Other states—primarily conservative states in the central portion of the country—had joined Washington in submitting briefs for the Court’s review. Their interest was the establishment of a limiting principle to consider future and additional treaty claims that might require the rollback of commerce or infrastructure—“a catch-all environmental statute that will regulate every significant activity in the Northwest,” the state’s Solicitor General Noah Purcell argued in front of justices. They didn’t get it; and Washington was reluctant in its arguments to even try to quantify impacts to salmon and habitat.
“For a case in which the briefing raised potentially far-reaching questions about treaty interpretation, federalism and equitable remedies, this oral argument was remarkably in the weeds,” Seifter observed. “Both sides spent significant energy parsing the district court injunction that is under review and debating its accuracy—but as Justice Stephen Breyer and others pointed out during the argument, the Supreme Court is unlikely to devote its opinion to correcting factual findings.”

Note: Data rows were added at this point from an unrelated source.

/-- HALT (R161, R360). -/
def execHalt (a : Agent) (w : Word) (s : State) : Outcome State Fault Refusal :=
  runInstr (rowFlow 1 false true) a w (fun n s => .stop (beginTeardown s n (some 0))) s

/-- HELD contexts of the same partition whose pass is below a context's, lowest pass first (R366). -/
def behind (s : State) (n : Nat) : List Nat :=
  let x := getCtx s n
  (s.ctxs.filter fun e => e.2.state == ctxHeld && e.2.part == x.part && decide (e.2.pass < x.pass)).map Prod.fst

/-- YIELD (R161, R366). -/
def execYield (a : Agent) (w : Word) (s : State) : Outcome State Fault Refusal :=
  runInstr (rowFlow 2 true true) a w (fun n s => .done ((behind s n).foldl tryRestore s)) s

def execNop (a : Agent) (w : Word) (s : State) : Outcome State Fault Refusal :=
  runInstr (rowFlow 3 true true) a w (fun _ s => .done s) s

/-! ### RDSYS -/

def rowRdsys (sel : Nat) : Row :=
  { cls := 7, maj := 6, sub := fun w => bits (iImm w) 31 28 == sel,
    regs := fun _ => { dst := .s, src1 := if sel = 2 || sel = 5 then .s else .none, src2 := .none, src3 := .none },
    cores := true, ctl := true, ext := false, legal := fun w => bits (iImm w) 27 0 == 0 }

def execRdsysTick (a : Agent) (w : Word) (s : State) : Outcome State Fault Refusal :=
  runInstr (rowRdsys 0) a w (fun _ s => .done (putS s a (iDst w) (w64 (now s)))) s

/-- The status register is read and cleared; a core reads 0. -/
def execRdsysStatus (a : Agent) (w : Word) (s : State) : Outcome State Fault Refusal :=
  runInstr (rowRdsys 1) a w (fun n s =>
    match a with
    | .thread _ _ => .done (putS s a (iDst w) 0)
    | .ctl _ =>
      let v := (getCtx s n).ctl.status
      .done (putS (modCtx s n fun x => { x with ctl := { x.ctl with status := 0 } }) a (iDst w) v)) s

/-- A counter of Table 2.9 within the core entries, at byte `w` of core `c`. -/
def coreCounter (s : State) (c w : Nat) : Nat :=
  let x := getCore s c
  if w = 0 then x.busy else if w = 0x48 then x.binds else if w = 0x50 then x.parks else tget 0 x.idle ((w - 8) / 8)

/-- A Churn counter, by its place in Table 11.5. -/
def churnCounter (h : Hub) (i : Nat) : Nat :=
  match i with
  | 0 => h.reshardCount
  | 1 => h.commits
  | 2 => h.rollbacks
  | 3 => h.grainsOut
  | 4 => h.grainsIn
  | 5 => h.grainsLocal
  | 6 => h.fenceTicks
  | 7 => h.missingGrains
  | _ => 0

/-- What a 64-bit read of the counters of Tables 2.9, 2.10 and 11.5 returns at a block offset of the counters and accounting block; a
reserved offset reads 0 (R52, R53, R300). -/
def countersRead (s : State) (off : Nat) : Word :=
  if 0x80000 ≤ off && off < 0xA0000 then
    let w := (off - 0x80000) % 0x80
    w64 (if w < 0x58 then coreCounter s ((off - 0x80000) / 0x80) w else 0)
  else if 0xA0000 ≤ off && off < 0xA0080 then
    w64 (if off % 0x10 == 0 then tget 0 s.clk.pllOffTicks ((off - 0xA0000) / 0x10) else 0)
  else if 0xB0000 ≤ off && off < 0xB0100 then w64 (churnCounter s.hub ((off - 0xB0000) / 8))
  else 0

/-- Whether a counter belongs to a context's own cores and dies (R162). -/
def ownsCounter (s : State) (n off : Nat) : Bool :=
  let set := (getCtx s n).coreset
  if 0x80000 ≤ off && off < 0xA0000 then set.contains ((off - 0x80000) / 0x80) && decide ((off - 0x80000) % 0x80 < 0x58)
  else 0xA0000 ≤ off && decide (off < 0xA0080) && off % 0x10 == 0 && set.any fun c => dieOfCore c == (off - 0xA0000) / 0x10

/-- A counter of a context's own cores and dies (R162). -/
def ownCounter (s : State) (n off : Nat) : Option Word := if ownsCounter s n off then some (countersRead s off) else none

/-- The offset that RDSYS takes from s[SRC1]. -/
def rdsysOff (s : State) (a : Agent) (w : Word) : Nat := (sOf s a (iSrc1 w)).toNat / 8 * 8

def execRdsysCounter (a : Agent) (w : Word) (s : State) : Outcome State Fault Refusal :=
  runInstr (rowRdsys 2) a w (fun n s =>
    match ownCounter s n (rdsysOff s a w) with
    | none => .fault fcProtection 0 false
    | some v => .done (putS s a (iDst w) v)) s

def execRdsysContext (a : Agent) (w : Word) (s : State) : Outcome State Fault Refusal :=
  runInstr (rowRdsys 3) a w (fun n s => .done (putS s a (iDst w) (w64 n))) s

def execRdsysPeer (a : Agent) (w : Word) (s : State) : Outcome State Fault Refusal :=
  runInstr (rowRdsys 4) a w (fun _ s => .done (putS s a (iDst w) (w64 s.peers.self))) s

/-- A register of the accounting, shadow and distillation counters of a context's block (Tables 15.6, 7.8, 14.3). -/
def ctxCounter (x : Ctx) (off : Nat) : Option Nat :=
  let k := off / 8
  if off = 0x100 then some x.acct.heldCoreTicks
  else if off = 0x108 then some x.acct.matBusy
  else if off = 0x110 then some x.acct.vecBusy
  else if off = 0x118 then some x.acct.updBusy
  else if off = 0x120 then some x.acct.ctlBusy
  else if off = 0x128 then some x.acct.preemptTicks
  else if 0x130 ≤ off && off < 0x150 then some (tget 0 x.acct.bytesTier (k - 0x26 + 1))
  else if 0x150 ≤ off && off < 0x170 then some (tget 0 x.acct.bytesLink (k - 0x2A))
  else if off = 0x170 then some x.acct.energyMj
  else if off = 0x418 then some x.num.shSampled
  else if off = 0x420 then some x.num.shSkipped
  else if 0x428 ≤ off && off < 0x468 then some (tget 0 x.num.shBins (k - 0x85))
  else if off = 0x488 then some x.dst.packets
  else if off = 0x490 then some x.dst.words
  else if off = 0x498 then some x.dst.poisoned
  else if off = 0x4A0 then some x.dst.truncated
  else if off = 0x4A8 then some x.dst.waitTicks
  else none

def execRdsysCtxRegister (a : Agent) (w : Word) (s : State) : Outcome State Fault Refusal :=
  runInstr (rowRdsys 5) a w (fun n s =>
    match ctxCounter (getCtx s n) (rdsysOff s a w) with
    | none => .fault fcProtection 0 false
    | some v => .done (putS s a (iDst w) (w64 v))) s

/-! ### CTRL -/

def rowCtrl (sub : Nat) (regs : Word → RegUse) (legal : Word → Bool) : Row :=
  { cls := 7, maj := 7, sub := fun w => bits (iImm w) 31 29 == sub, regs := regs, cores := false, ctl := true, ext := false,
    legal := legal }

def rowLoadp : Row := rowCtrl 0 (regs4 .s .s .s .none) fun w => bits (iImm w) 28 11 == 0

def execLoadp (a : Agent) (w : Word) (s : State) : Outcome State Fault Refusal :=
  runInstr rowLoadp a w (fun n s =>
    match (threadOf s a).woken with
    | some 0 => doneRc s a w rcOk
    | some code => .fault code 0 false
    | none =>
      let va := (sOf s a (iSrc1 w)).toNat
      let first := (sOf s a (iSrc2 w)).toNat
      let cores := (List.range (bits (iImm w) 10 0)).map fun i => first + i
      if va % 256 != 0 || !cores.all fun c => (getCtx s n).coreset.contains c then descFault
      else if cores.isEmpty then doneRc s a w rcOk
      else
        let s := cores.foldl (fun s c => startPll (modCore s c fun x => { x with loading := true }) c) s
        .park (modCtx s n fun x => { x with loadp := some { va := va, cores := cores, failed := none } })
          6 .load) s

def rowSumarm : Row := rowCtrl 1 (regs4 .none .s .none .none) fun w => bits (iImm w) 28 0 == 0

/-- The mailbox's (tag, round), if it can be armed with the word (R163). -/
def execSumarm (a : Agent) (w : Word) (s : State) : Outcome State Fault Refusal :=
  runInstr rowSumarm a w (fun n s =>
    let v := sOf s a (iSrc1 w)
    let kind := fld v 63 60
    let round := fld v 59 59
    let tag := fld v 56 53
    let m := tget MailSlot.reset (getCtx s n).mail (mailKey tag round)
    if fld v 58 57 != 0 || fld v 52 32 != 0 || !isSumKind kind || m.armed.isSome then descFault
    else
      let m := { m with armed := some (kind, fld v 31 0) }
      .done (mailSettle (modCtx s n fun x => { x with mail := tput x.mail (mailKey tag round) m }) n tag round)) s

def rowSumget : Row := rowCtrl 2 (regs4 .s .none .s .none) fun w => bits (iImm w) 28 5 == 0

/-- SUMGET: SRC2 names a destination (R163). Where both name one register, the lower value stays (DESIGN CHOICE, log 165). -/
def execSumget (a : Agent) (w : Word) (s : State) : Outcome State Fault Refusal :=
  runInstr rowSumget a w (fun n s =>
    let tag := bits (iImm w) 3 0
    let round := bits (iImm w) 4 4
    let m := tget MailSlot.reset (getCtx s n).mail (mailKey tag round)
    match m.results with
    | [] => .park s 1 (.summary tag round)
    | (v, low) :: rest =>
      let s := modCtx s n fun x => { x with mail := tput x.mail (mailKey tag round) { m with results := rest } }
      .done (putS (putS s a (iDst w) v) a (iSrc2 w) low)) s

def rowCores : Row := rowCtrl 3 (regs4 .s .s .none .none) fun w => bits (iImm w) 28 0 == 0

/-- CORES (R364): firmware enters the request in its journal before it acts (R400). -/
def execCores (a : Agent) (w : Word) (s : State) : Outcome State Fault Refusal :=
  runInstr rowCores a w (fun n s =>
    match (threadOf s a).woken with
    | some k => .done (putS s a (iDst w) (w64 k))
    | none =>
      let count := (sOf s a (iSrc1 w)).toNat
      parkThen s a 6 .coreSet fun s => askCores (journal s (controlCoreOf n) 6 n false) n count) s

/-! ### Reserved codes -/

/-- Majors of a class (Tables 5.1, 6.1). -/
def majors (cls : Nat) : Nat :=
  match cls with
  | 0 => 6 | 1 => 5 | 2 => 6 | 3 => 6 | 4 => 5 | 5 => 3 | 6 => 3 | _ => 8

/-- Whether a word has a reserved MAJOR, SUB, OPN or SEL code (R101, R130, R162). -/
def reservedCode (w : Word) : Bool :=
  let m := iMajor w
  decide (majors (iClass w) ≤ m) ||
  match iClass w, m with
  | 2, 3 => decide (1 < bits (iImm w) 26 25)
  | 2, 5 => bits (iImm w) 31 30 == 3
  | 7, 5 => decide (3 < bits (iImm w) 31 29)
  | 7, 6 => decide (5 < bits (iImm w) 31 28)
  | 7, 7 => decide (3 < bits (iImm w) 31 29)
  | _, _ => false

/-- The row of a word with a reserved code: it is legal nowhere. -/
def rowIllegal (w : Word) : Row :=
  { cls := iClass w, maj := iMajor w, sub := reservedCode, regs := regs4 .none .none .none .none, cores := false, ctl := false,
    legal := fun _ => false, ext := false }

“We believe the Supreme Court’s decision to uphold the lower court’s ruling will lead to a healthier community and Salish Sea,” Julius affirmed. “We hope this begins a new era of policy that better protects our critical natural resources and that the State of Washington commits to being a true partner with tribes in managing our natural resources.”
Washington’s Commissioner of Public Lands Hilary Franz agreed.
“Protecting salmon is an issue not just of importance to Washington’s tribes, but to all of us,” she said. “It is time to stop fighting over who should do what. Instead, let us roll up our sleeves, stand shoulder to shoulder, and get to work saving our Pacific salmon for future generations. It’s time to do the right thing.”